Im a beginer trapper and i was wondering if someone could tell me how to make a dirt hole set. any info would be helpful. Thanks


----------



## blowefosho (Jan 29, 2008)

im new to trappin too and have learned a lot this fall/winter so far with help from the guys on here. to my knowledge a dirt hole set is basically this...dig a decent size hole to stash your bait in (deep enough to where the critter has to get his snout in the hole to get it out) make sure the hole is against a backing such as a tree, bush, log etc.. so the animal has to come from one direction to get to the bait. set the trap no more then a foot or so in front of the hole you dug. make sure the trap is hidden obviously by sifting dirt over it, putting leaves over it etc.. you can use logs or dirt to help guide them right to where you want them to step towards the trap and bait( granted dont be too obvious with the log placement making it look unnatraul). look on youtube also they have some decent how to videos on there


----------



## mat (Nov 23, 2008)

thanks a lot and by the way what animals do you trap.


----------



## blowefosho (Jan 29, 2008)

well ive been targeting fox and coyote primarily. i had some luck actually and got my first coyote a couple days ago (i started trapping about a month or two ago, it took me that long to finally get one!). other than that i caught a opposum once and thats it. so dont give up!


----------



## sixgunslinger (Mar 2, 2008)

mat, what animal are you after?


----------



## mat (Nov 23, 2008)

**** but fox and coyote too. **** are very greasy but i`m after them because they`re a lot more common.


----------



## mat (Nov 23, 2008)

congrat`s that`s a nice coyote


----------



## blowefosho (Jan 29, 2008)

thanks man. it the best feeling when you finally get your first


----------



## mat (Nov 23, 2008)

when you caught the coyote.

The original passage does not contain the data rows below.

theorem witness_MemoryPost :
    (Instr.vld mo).WellFormed ∧ loadKey (.vld mo) = some (0, mo) ∧ postable four (regUse (.vld mo)).vw [] ∧ tagged four (indexTags 0 mo) ∧ mo.nt = false ∧
    loadKey (.vld { mo with et := 12 }) = some (0, { mo with et := 12 }) ∧ (Instr.vld { mo with et := 12 }).WellFormed ∧ four.th.featen0.getLsbD 2 = true ∧
    (Instr.vst { mo with et := 2 }).WellFormed ∧ storeKey (.vst { mo with et := 2 }) = some (0, { mo with et := 2 }) ∧
    tagged four (storeTags four.th { mo with et := 2 }) ∧ mo.v.getLsbD 0 = false ∧ isBx mo.et = false := by
  unfold Instr.WellFormed postable atPost tagged; decide +kernel

theorem witness_MemoryPost_vamo :
    (Instr.vamoAdd 2 { mo with et := 2, idx := 8, r := true, aux := 9 }).WellFormed ∧ vamoKey (.vamoAdd 2 { mo with et := 2, idx := 8, r := true, aux := 9 }) = some (0, 2, { mo with et := 2, idx := 8, r := true, aux := 9 }) ∧
    tagged four [(9, .exact 2, false)] ∧ tagged four (indexTags 2 { mo with et := 2, idx := 8 }) ∧ (Instr.vamoAdd 2 { mo with et := 2, idx := 8 }).WellFormed ∧
    tagged four [(4, .exact 2, false)] ∧ (Instr.vst { mo with et := 2, nt := true, aux := 9 }).WellFormed ∧
    ((mapped four).locate 0x100 .write).toOption.map (·.1) = some (.here 0x100) := by
  unfold Instr.WellFormed tagged; decide +kernel

/-- Rows and columns as `tmma` names them, under the tags that q0 and w0 have. -/
def mx : MXOp := { zi := false, w := 0, z := 0, sub := false, xdep := 12, xcol := 11, xrow := 10, sl := false, lf := true, q := false }

theorem witness_TilePost :
    four.th.place = some (0, 0) ∧ postable four [] [] ∧ (four.myTile.zAt 0).holder = some four.th.tid ∧ (four.myTile.qAt 0).ptag = lfTag mx.lf ∧
    (four.myTile.wAt 0).ptag = lfTag mx.lf ∧ (depthOf mx ((setXs four [(12, 3)]).getX 12)).isSome = true ∧
    tagged (setVr (setVr four 1 9 []) 2 9 []) (vSources 0x64 0 { vo with vd := 0, vs1 := 1, src2 := .v 2, et := 9 }) ∧ tagged (setVr four 4 6 []) [(4, .exact 6, false)] ∧
    postable four [4] [] ∧ (four.getX 7).toNat < 32 := by
  unfold postable atPost tagged; decide +kernel

/-- The whole of z0, q0 and w0, the latter two of l16 (bit 52); a bx8 store of whole groups. -/
theorem witness_TilePost_transfer :
    shapeOk { tm with tile := 0, mtype := 6 } 0 = true ∧ shapeOk tm 0x10000000000000 = true ∧ shapeOk { tm with tile := 8 } 0x10000000000000 = true ∧
    groupsWhole { tm with tile := 0, mtype := 12 } 64 0 = true := by decide +kernel

/-- `vadd.i32 v2, v1, v3` posted, with elements to come: sequence number 0, post 1. -/
def fired (i : Instr) (s : State) : State := ((next? (exec i s)).getD s)
def adding : State := fired (.vaddInt vo) slow4

theorem witness_WindowEvents_element :
    adding.th.works = true ∧ adding.th.seqPost 0 = some 1 ∧ (adding.th.entry 1).map (·.instr) = some (.vaddInt vo) ∧ vkey (.vaddInt vo) = some (0x30, 0, vo) ∧
    (adding.th.entry 1).map (fun e => (e.complete, e.units, e.isDone 0)) = some (false, 4, false) ∧
    ((adding.th.entry 1).bind fun e => fireV adding.th e 0x30 0 vo 0).isSome = true ∧
    ((adding.th.entry 1).bind fun e => fireV adding.th e 0x30 0 vo 0).any (fun t => t.frozen = false ∧ (t.entry 1).isSome) = true ∧
    (adding.th.entry 1).map (fun e => (e.held, adding.th.checkedUnit e 0, adding.th.checkedUnit e 1)) = some (none, some 0, none) := by decide +kernel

What bait did you use? Where did you set the trap? And what trap did you use?


----------



## blowefosho (Jan 29, 2008)

the trap was probably a foot in front of the hole and i used beaver fat and meat for the bait. the trap im using is a victor foothold thats over 25 years old i think haha. my father trapped with it i believe


----------



## mat (Nov 23, 2008)

thanks, I use victor footholds to.


----------